On a shelf above, tools: shears,
three-pronged weed hacker, ice pick,
poison-rats and bugs-and on the landing,
halfway down, a keg of roofing nails
you don't want to fall face first into,

no, you don't. To your right,
a fuse box with its side-switch-a slot machine,
on a good day, or the one the warden pulls,
on a bad. Against the wall,
on nearly every stair, one boot, no two
together, no pair, as if the dead
went off, short-legged or long, to where they go,
which is down these steps,
at the bottom of which is a swollen,

humming, huge white freezer
big enough for many bodies—
of children, at least. And this
is where you're sent each night
for the frozen bag of beans
or peas or broccoli
that lies beside the slab
of meat you'll eat for dinner,
each countless childhood meal your last.


Literary Notes:

It's the birthday of novelist H(erbert) G(eorge) Wells, born in Bromley, England (1866). After college, he got married, got a job writing biology textbooks, and settled down for a few years. But when he developed a respiratory illness in his late twenties, he thought he didn't have many years to live, so he left his wife, ran away with another woman, and began writing furiously. Between 1895 and 1898, he published all of the novels for which he is best remembered: The Time Machine (1895), The Island of Dr. Moreau (1896), The Invisible Man (1897), and The War of the Worlds (1898). At the time, scientists were debating the processes of evolution, the danger of scientific knowledge, and the possibility of life on other planets. He was one of the first writers to explore these ideas in fiction. He lived much longer than he thought he would, and went on to publish two or three books almost every year for the rest of his life. His book Outline of History (1919-1920) was his attempt to write a complete history of the world, and it outsold all his other books combined. H.G. Wells said, "Every time I see an adult on a bicycle, I no longer despair for the future of the human race."

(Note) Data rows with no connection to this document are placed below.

-- ==== Sys2Proof/Laws/PerInstr.lean ====
section
/-! SUPPORT. One lemma per constructor: R121's list, from which the encoder is written, and R120's matrix, from which the
decoder reads, agree on every well-formed instruction. -/

namespace Sys2Proof.Laws.TableAgreement

/-- The record at an instruction's opcode byte has its mnemonic and its mode. -/
def Statement (i : Instr) : Prop :=
  i.wellFormed = true →
    (defaultTable.lookup (opcodeOf i)).mnemonic = i.mnemonic ∧ (defaultTable.lookup (opcodeOf i)).mode = i.operand.mode

/-- Every unassigned byte has the default no-op's record. -/
theorem lookup_unassigned : unassigned.all (fun b => decide (defaultTable.lookup b = dnopRecord)) = true := by decide

theorem adc (o : Operand) : Statement (.adc o) := by
  simp only [Statement, Instr.wellFormed, opcodeOf, Instr.mnemonic, Instr.operand]
  generalize o.mode = m
  cases m <;> decide

theorem and (o : Operand) : Statement (.and o) := by
  simp only [Statement, Instr.wellFormed, opcodeOf, Instr.mnemonic, Instr.operand]
  generalize o.mode = m
  cases m <;> decide

theorem asl (o : Operand) : Statement (.asl o) := by
  simp only [Statement, Instr.wellFormed, opcodeOf, Instr.mnemonic, Instr.operand]
  generalize o.mode = m
  cases m <;> decide

theorem bcc (v : Byte) : Statement (.bcc v) := by
  simp only [Statement, Instr.wellFormed, opcodeOf, Instr.mnemonic, Instr.operand, Operand.mode]
  decide

theorem bcs (v : Byte) : Statement (.bcs v) := by
  simp only [Statement, Instr.wellFormed, opcodeOf, Instr.mnemonic, Instr.operand, Operand.mode]
  decide

theorem beq (v : Byte) : Statement (.beq v) := by
  simp only [Statement, Instr.wellFormed, opcodeOf, Instr.mnemonic, Instr.operand, Operand.mode]
  decide

theorem bit (o : Operand) : Statement (.bit o) := by
  simp only [Statement, Instr.wellFormed, opcodeOf, Instr.mnemonic, Instr.operand]
  generalize o.mode = m
  cases m <;> decide

theorem bmi (v : Byte) : Statement (.bmi v) := by
  simp only [Statement, Instr.wellFormed, opcodeOf, Instr.mnemonic, Instr.operand, Operand.mode]
  decide

theorem bne (v : Byte) : Statement (.bne v) := by
  simp only [Statement, Instr.wellFormed, opcodeOf, Instr.mnemonic, Instr.operand, Operand.mode]
  decide

theorem bpl (v : Byte) : Statement (.bpl v) := by
  simp only [Statement, Instr.wellFormed, opcodeOf, Instr.mnemonic, Instr.operand, Operand.mode]
  decide

theorem brk : Statement .brk := fun _ => ⟨rfl, rfl⟩

theorem bvc (v : Byte) : Statement (.bvc v) := by
  simp only [Statement, Instr.wellFormed, opcodeOf, Instr.mnemonic, Instr.operand, Operand.mode]
  decide

theorem bvs (v : Byte) : Statement (.bvs v) := by
  simp only [Statement, Instr.wellFormed, opcodeOf, Instr.mnemonic, Instr.operand, Operand.mode]
  decide

theorem clc : Statement .clc := fun _ => ⟨rfl, rfl⟩

theorem cld : Statement .cld := fun _ => ⟨rfl, rfl⟩

theorem cli : Statement .cli := fun _ => ⟨rfl, rfl⟩

theorem clv : Statement .clv := fun _ => ⟨rfl, rfl⟩

theorem cmp (o : Operand) : Statement (.cmp o) := by
  simp only [Statement, Instr.wellFormed, opcodeOf, Instr.mnemonic, Instr.operand]
  generalize o.mode = m
  cases m <;> decide

theorem cpx (o : Operand) : Statement (.cpx o) := by
  simp only [Statement, Instr.wellFormed, opcodeOf, Instr.mnemonic, Instr.operand]
  generalize o.mode = m
  cases m <;> decide

theorem cpy (o : Operand) : Statement (.cpy o) := by
  simp only [Statement, Instr.wellFormed, opcodeOf, Instr.mnemonic, Instr.operand]
  generalize o.mode = m
  cases m <;> decide

theorem dec (o : Operand) : Statement (.dec o) := by
  simp only [Statement, Instr.wellFormed, opcodeOf, Instr.mnemonic, Instr.operand]
  generalize o.mode = m
  cases m <;> decide

theorem dex : Statement .dex := fun _ => ⟨rfl, rfl⟩

theorem dey : Statement .dey := fun _ => ⟨rfl, rfl⟩

theorem eor (o : Operand) : Statement (.eor o) := by
  simp only [Statement, Instr.wellFormed, opcodeOf, Instr.mnemonic, Instr.operand]
  generalize o.mode = m
  cases m <;> decide

theorem inc (o : Operand) : Statement (.inc o) := by
  simp only [Statement, Instr.wellFormed, opcodeOf, Instr.mnemonic, Instr.operand]
  generalize o.mode = m
  cases m <;> decide

theorem inx : Statement .inx := fun _ => ⟨rfl, rfl⟩

theorem iny : Statement .iny := fun _ => ⟨rfl, rfl⟩

theorem jmp (o : Operand) : Statement (.jmp o) := by
  simp only [Statement, Instr.wellFormed, opcodeOf, Instr.mnemonic, Instr.operand]
  generalize o.mode = m
  cases m <;> decide

theorem jsr (v : Word) : Statement (.jsr v) := by
  simp only [Statement, Instr.wellFormed, opcodeOf, Instr.mnemonic, Instr.operand, Operand.mode]
  decide

theorem lda (o : Operand) : Statement (.lda o) := by
  simp only [Statement, Instr.wellFormed, opcodeOf, Instr.mnemonic, Instr.operand]
  generalize o.mode = m
  cases m <;> decide

theorem ldx (o : Operand) : Statement (.ldx o) := by
  simp only [Statement, Instr.wellFormed, opcodeOf, Instr.mnemonic, Instr.operand]
  generalize o.mode = m
  cases m <;> decide

theorem ldy (o : Operand) : Statement (.ldy o) := by
  simp only [Statement, Instr.wellFormed, opcodeOf, Instr.mnemonic, Instr.operand]
  generalize o.mode = m
  cases m <;> decide

theorem lsr (o : Operand) : Statement (.lsr o) := by
  simp only [Statement, Instr.wellFormed, opcodeOf, Instr.mnemonic, Instr.operand]
  generalize o.mode = m
  cases m <;> decide

theorem nop : Statement .nop := fun _ => ⟨rfl, rfl⟩

theorem ora (o : Operand) : Statement (.ora o) := by
  simp only [Statement, Instr.wellFormed, opcodeOf, Instr.mnemonic, Instr.operand]
  generalize o.mode = m
  cases m <;> decide

theorem pha : Statement .pha := fun _ => ⟨rfl, rfl⟩

theorem php : Statement .php := fun _ => ⟨rfl, rfl⟩

theorem pla : Statement .pla := fun _ => ⟨rfl, rfl⟩

theorem plp : Statement .plp := fun _ => ⟨rfl, rfl⟩

theorem rol (o : Operand) : Statement (.rol o) := by
  simp only [Statement, Instr.wellFormed, opcodeOf, Instr.mnemonic, Instr.operand]
  generalize o.mode = m
  cases m <;> decide

theorem ror (o : Operand) : Statement (.ror o) := by
  simp only [Statement, Instr.wellFormed, opcodeOf, Instr.mnemonic, Instr.operand]
  generalize o.mode = m
  cases m <;> decide

theorem rti : Statement .rti := fun _ => ⟨rfl, rfl⟩

theorem rts : Statement .rts := fun _ => ⟨rfl, rfl⟩

theorem sbc (o : Operand) : Statement (.sbc o) := by
  simp only [Statement, Instr.wellFormed, opcodeOf, Instr.mnemonic, Instr.operand]
  generalize o.mode = m
  cases m <;> decide

theorem sec : Statement .sec := fun _ => ⟨rfl, rfl⟩

theorem sed : Statement .sed := fun _ => ⟨rfl, rfl⟩

theorem sei : Statement .sei := fun _ => ⟨rfl, rfl⟩

theorem sta (o : Operand) : Statement (.sta o) := by
  simp only [Statement, Instr.wellFormed, opcodeOf, Instr.mnemonic, Instr.operand]
  generalize o.mode = m
  cases m <;> decide

theorem stx (o : Operand) : Statement (.stx o) := by
  simp only [Statement, Instr.wellFormed, opcodeOf, Instr.mnemonic, Instr.operand]
  generalize o.mode = m
  cases m <;> decide

theorem sty (o : Operand) : Statement (.sty o) := by
  simp only [Statement, Instr.wellFormed, opcodeOf, Instr.mnemonic, Instr.operand]
  generalize o.mode = m
  cases m <;> decide

theorem tax : Statement .tax := fun _ => ⟨rfl, rfl⟩

theorem tay : Statement .tay := fun _ => ⟨rfl, rfl⟩

theorem tsx : Statement .tsx := fun _ => ⟨rfl, rfl⟩

theorem txa : Statement .txa := fun _ => ⟨rfl, rfl⟩

theorem txs : Statement .txs := fun _ => ⟨rfl, rfl⟩

theorem tya : Statement .tya := fun _ => ⟨rfl, rfl⟩

theorem dnop (b : Byte) : Statement (.dnop b) := by
  intro h
  have hb := List.all_eq_true.1 lookup_unassigned b (by simpa [Instr.wellFormed] using h)
  rw [decide_eq_true_eq] at hb
  simp only [opcodeOf, hb]
  exact ⟨rfl, rfl⟩

end Sys2Proof.Laws.TableAgreement
end

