theorem resolve_setFlag (g : Flag) (v : Bool) (o : Operand) (s : State) :
    resolve o (s.setFlag g v) = flagAfter g v (resolve o s) := by
  cases o with
  | ind ptr | izx t | izy t =>
    simp only [resolve, State.setFlag_x, busRead_setFlag]
    refine andThen_flagAfter fun l u => ?_
    simp only [State.setFlag_x, busRead_setFlag]
    exact andThen_flagAfter fun h u => rfl
  | _ => rfl

theorem fetchOperand_setFlag (g : Flag) (v : Bool) (o : Operand) (s : State) :
    fetchOperand o (s.setFlag g v) = flagAfter g v (fetchOperand o s) := by
  cases o with
  | imp | imm b => rfl
  | _ =>
    simp only [fetchOperand, State.setFlag_addressAbs, busRead_setFlag]
    exact andThen_flagAfter fun m u => rfl

theorem addBonus_setFlag (g : Flag) (v earned : Bool) (s : State) :
    addBonus earned (s.setFlag g v) = (addBonus earned s).setFlag g v := by
  cases earned <;> rfl

/-- An operation that reads its operand commutes with writing a flag when its effect does. -/
theorem withOperand_setFlag {g : Flag} {v : Bool} {o : Operand} {eligible : Bool} {effect : Byte → State → State}
    (s : State) (he : ∀ m u, effect m (u.setFlag g v) = (effect m u).setFlag g v) :
    withOperand o eligible effect (s.setFlag g v) = mapNext (fun t => t.setFlag g v) (withOperand o eligible effect s) := by
  unfold withOperand
  rw [resolve_setFlag]
  cases resolve o s with
  | fault f | refused f => rfl
  | next e =>
    simp only [flagAfter, andThen_next, fetchOperand_setFlag]
    cases fetchOperand o e.2 with
    | fault f | refused f => rfl
    | next e' => simp only [andThen_next, mapNext, he, addBonus_setFlag]

/-- An addition does not read `D` and leaves it. -/
theorem applyAdd_setFlag_d (r : AddResult) (d : Bool) (s : State) :
    (s.setFlag .d d).applyAdd r = (s.applyAdd r).setFlag .d d := by
  have hp : ((s.setFlag .d d).applyAdd r).p = ((s.applyAdd r).setFlag .d d).p := by
    refine flags_ext fun f => ?_
    simp only [State.applyAdd_p, State.setFlag_p, getFlag_znFlags, getFlag_setFlag]
    cases f <;> simp
  exact State.ext rfl rfl rfl rfl rfl hp rfl rfl rfl rfl rfl rfl rfl rfl rfl

theorem flag_c_setFlag_d (d : Bool) (s : State) : (s.setFlag .d d).flag .c = s.flag .c :=
  getFlag_setFlag_ne (by decide) d s.p

/-- Settles O23: no operation that ADC and SBC are made of reads `D` (`withOperand_setFlag`, `applyAdd_setFlag_d`). -/
theorem adcAndSbcIgnoreDecimal : Obligations.AdcAndSbcIgnoreDecimal := by
  unfold Obligations.AdcAndSbcIgnoreDecimal
  intro o s d
  constructor <;>
  · simp only [exec, execAdc, execSbc]
    refine withOperand_setFlag s fun m u => ?_
    rw [applyAdd_setFlag_d, flag_c_setFlag_d, State.setFlag_a]

end Sys2Proof.Machine
end

section
/-! SUPPORT. A table that meets R115 decodes every opcode byte that its operand bytes follow. -/

namespace Sys2Proof

/-- Enough bytes hold an operand of the mode (R111). -/
theorem takeOperand_of_length {m : Mode} {bytes : List Byte} (h : m.operandCount ≤ bytes.length) :
    ∃ o rest, takeOperand m bytes = some (o, rest) := by
  match m, bytes, h with
  | .imp, _, _ => exact ⟨_, _, rfl⟩
  | .imm, _ :: _, _ | .zp0, _ :: _, _ | .zpx, _ :: _, _ | .zpy, _ :: _, _ | .izx, _ :: _, _ | .izy, _ :: _, _
  | .rel, _ :: _, _ => exact ⟨_, _, rfl⟩
  | .abs, _ :: _ :: _, _ | .abx, _ :: _ :: _, _ | .aby, _ :: _ :: _, _ | .ind, _ :: _ :: _, _ => exact ⟨_, _, rfl⟩

theorem eq_imp_of_mode {o : Operand} (h : o.mode = .imp) : o = .imp := by
  cases o with
  | imp => rfl
  | _ => cases h

theorem eq_rel_of_mode {o : Operand} (h : o.mode = .rel) : ∃ d, o = .rel d := by
  cases o with
  | rel d => exact ⟨d, rfl⟩
  | _ => cases h

theorem eq_abs_of_mode {o : Operand} (h : o.mode = .abs) : ∃ w, o = .abs w := by
  cases o with
  | abs w => exact ⟨w, rfl⟩
  | _ => cases h

/-- What R115 (a), (b) and (c) ask of the mode of a lawful record, as far as `Instr` depends on it. -/
theorem OpRecord.mode_of_lawful {r : OpRecord} (h : r.lawful = true) :
    (r.mnemonic.isBranch = true → r.mode = .rel) ∧ (r.mnemonic = .jsr → r.mode = .abs) ∧
    (r.mnemonic.impliedOnly = true → r.mode = .imp) := by
  simp only [OpRecord.lawful, Bool.and_eq_true] at h
  obtain ⟨⟨⟨⟨⟨⟨hbranch, -⟩, hjsr⟩, -⟩, himplied⟩, -⟩, -⟩ := h
  refine ⟨fun hm => ?_, fun hm => ?_, fun hm => ?_⟩
  · simpa [hm] using hbranch
  · simpa [hm] using hjsr
  · simpa [hm] using himplied

/-- A lawful record and an operand of its mode make an instruction: the mnemonics that are particular about their operand
are the branches, JSR and those of mode `IMP` only. -/
theorem assemble_of_lawful {r : OpRecord} (h : r.lawful = true) {o : Operand} (ho : o.mode = r.mode) (opcode : Byte) :
    ∃ i, assemble opcode r.mnemonic o = some i := by
  obtain ⟨hbranch, hjsr, himplied⟩ := r.mode_of_lawful h
  cases hm : r.mnemonic with
  | adc | and | asl | bit | cmp | cpx | cpy | dec | eor | inc | jmp | lda | ldx | ldy | lsr | ora | rol | ror | sbc | sta | stx
  | sty => exact ⟨_, rfl⟩
  | bcc | bcs | beq | bmi | bne | bpl | bvc | bvs =>
    obtain ⟨d, rfl⟩ := eq_rel_of_mode (ho.trans (hbranch (by rw [hm]; rfl)))
    exact ⟨_, rfl⟩
  | jsr =>
    obtain ⟨w, rfl⟩ := eq_abs_of_mode (ho.trans (hjsr hm))
    exact ⟨_, rfl⟩
  | brk | clc | cld | cli | clv | dex | dey | inx | iny | nop | pha | php | pla | plp | rti | rts | sec | sed | sei | tax | tay
  | tsx | txa | txs | tya | dnop =>
    obtain rfl := eq_imp_of_mode (ho.trans (himplied (by rw [hm]; rfl)))
    exact ⟨_, rfl⟩

/-- Under a table that meets R115 an opcode byte decodes with any bytes after it that are enough for its mode. -/
theorem decodeWith_of_lawful {t : OpTable} (h : t.lawful = true) {opcode : Byte} {bytes : List Byte}
    (hl : (t.lookup opcode).mode.operandCount ≤ bytes.length) :
    ∃ i, decodeWith t (opcode :: bytes) = .ok (i, bytes.drop (t.lookup opcode).mode.operandCount) := by
  obtain ⟨o, rest, ho⟩ := takeOperand_of_length hl
  obtain ⟨hmode, -, hrest⟩ := takeOperand_eq_some ho
  obtain ⟨i, hi⟩ := assemble_of_lawful (OpTable.lookup_lawful h opcode) hmode opcode
  refine ⟨i, ?_⟩
  rw [decodeWith_cons rfl, ho]
  simp only [hi, hrest]

end Sys2Proof
end

section
/-! SUPPORT. Where every address is served, every instruction, the fetch under a lawful table, and the step answer. -/

namespace Sys2Proof.Machine

open Sys2Proof.Safety

/-! ## The families' shapes -/

theorem withOperand_answers {s : State} (h : Served s) (o : Operand) (eligible : Bool) (effect : Byte → State → State) :
    ∃ t, withOperand o eligible effect s = .next t := by
  obtain ⟨c, s1, hr, h1⟩ := resolve_served h o
  obtain ⟨m, s2, hm, -⟩ := fetchOperand_served h1 o
  exact ⟨_, withOperand_eq_next.2 ⟨c, s1, m, s2, hr, hm, rfl⟩⟩

theorem storeOperand_answers {s : State} (h : Served s) (o : Operand) (value : State → Byte) :
    ∃ t, storeOperand o value s = .next t := by
  obtain ⟨c, s1, hr, h1⟩ := resolve_served h o
  obtain ⟨t, hw, -⟩ := busWrite_served h1 s1.addressAbs (value s1)
  exact ⟨t, storeOperand_eq_next.2 ⟨c, s1, hr, hw⟩⟩

theorem modifyOperand_answers {s : State} (h : Served s) (o : Operand) (f : Byte → Byte) :
    ∃ t, modifyOperand o f s = .next t := by
  obtain ⟨c, s1, hr, h1⟩ := resolve_served h o
  obtain ⟨m, s2, hm, h2⟩ := fetchOperand_served h1 o
  obtain ⟨s3, hw, -⟩ := busWrite_served h2 s2.addressAbs (f m)
  exact ⟨_, modifyOperand_eq_next.2 ⟨c, s1, m, s2, s3, hr, hm, hw, rfl⟩⟩

theorem writeBack_answers {s : State} (h : Served s) (o : Operand) (r : Byte) : ∃ t, writeBack o r s = .next t := by
  obtain ⟨t, hw, -⟩ := busWrite_served h s.addressAbs r
  cases o with
  | imp => exact ⟨_, rfl⟩
  | _ => exact ⟨t, hw⟩

theorem shiftOperand_answers {s : State} (h : Served s) (o : Operand) (f : Bool → Byte → ShiftResult) :
    ∃ t, shiftOperand o f s = .next t := by
  obtain ⟨c, s1, hr, h1⟩ := resolve_served h o
  obtain ⟨m, s2, hm, h2⟩ := fetchOperand_served h1 o
  have hflags : Served ((s2.setFlag .c (f (s2.flag .c) m).carry).setZN (f (s2.flag .c) m).value) := h2
  obtain ⟨t, hw⟩ := writeBack_answers hflags o (f (s2.flag .c) m).value
  exact ⟨t, shiftOperand_eq_next.2 ⟨c, s1, m, s2, hr, hm, hw⟩⟩

/-! ## Every instruction -/

theorem returnFromTrap_answers {s : State} (h : Served s) : ∃ t, returnFromTrap s = .next t := by
  obtain ⟨flags, s1, hp, h1⟩ := pull8_served h
  have hflags : Served (((s1.setP flags).setFlag .b false).setFlag .u false) := h1
  obtain ⟨target, s2, hpc, -⟩ := pull16_served hflags
  exact ⟨_, andThen_eq_next.2 ⟨_, hp, andThen_eq_next.2 ⟨_, hpc, rfl⟩⟩⟩

theorem execJmp_answers {s : State} (h : Served s) (o : Operand) : ∃ t, execJmp o s = .next t := by
  obtain ⟨c, s1, hr, -⟩ := resolve_served h o
  exact ⟨_, andThen_eq_next.2 ⟨_, hr, rfl⟩⟩

theorem execJsr_answers {s : State} (h : Served s) (addr : Word) : ∃ t, execJsr addr s = .next t := by
  have hs : Served ((s.setAddressAbs addr).setPc (s.pc - 1)) := h
  obtain ⟨t, hp, -⟩ := push16_served hs (s.pc - 1)
  exact ⟨_, andThen_eq_next.2 ⟨_, rfl, andThen_eq_next.2 ⟨_, hp, rfl⟩⟩⟩

theorem execRts_answers {s : State} (h : Served s) : ∃ t, execRts s = .next t := by
  have hs : Served (s.setFetched s.a) := h
  obtain ⟨target, t, hp, -⟩ := pull16_served hs
  exact ⟨_, andThen_eq_next.2 ⟨_, rfl, andThen_eq_next.2 ⟨_, hp, rfl⟩⟩⟩

/-- PHA and PHP: one push after the resolver of mode `IMP`. -/
theorem push8_implied_answers {s : State} (h : Served s) (value : State → Byte) :
    ∃ t, (andThen (resolve .imp s) fun (_, s) => push8 (value s) s) = .next t := by
  have hs : Served (s.setFetched s.a) := h
  obtain ⟨t, hp, -⟩ := push8_served hs (value (s.setFetched s.a))
  exact ⟨t, hp⟩

/-- PLA and PLP: one pull after the resolver of mode `IMP`, and an effect of the byte. -/
theorem pull8_implied_answers {s : State} (h : Served s) (effect : Byte → State → State) :
    ∃ t, (andThen (resolve .imp s) fun (_, s) => andThen (pull8 s) fun (m, s) => .next (effect m s)) = .next t := by
  have hs : Served (s.setFetched s.a) := h
  obtain ⟨m, t, hp, -⟩ := pull8_served hs
  exact ⟨_, andThen_eq_next.2 ⟨_, rfl, andThen_eq_next.2 ⟨_, hp, rfl⟩⟩⟩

It's the birthday of horror novelist Stephen King, born in Portland, Maine (1947). He's the author of many novels, including The Shining (1977), Pet Sematary (1983), and most recently From a Buick 8 (2002). After college, King worked jobs at a gas station and a laundromat. His wife worked at Dunkin' Donuts. His writing office was the furnace room of his trailer home, and all of his rough drafts were typed single-spaced, with no margins, to save paper. He had studied creative writing in college and tried to write some realistic stories, but he found that writing about things like giant man-eating rats was a lot more fun. He sold a series of horror stories to men's magazines, and he said that the paychecks from these stories always seemed to arrive when one of his kids had an ear infection or the car had broken down. He was inspired to write his first novel when a friend challenged him to try writing from a female point of view. He had gotten a job as a teacher, and had witnessed the extraordinary cruelty of teenagers, so he wrote about a weird, miserable, high school girl with psychic powers named Carrie White. He gave up on the book at one point and threw it in the trash, but his wife fished it out and told him to keep going. Carrie was published in 1973. The hard cover didn't sell very well. When his agent called to say that the paperback rights had sold for $400,000, King couldn't believe it. He went on to become one of the most popular novelists of all time.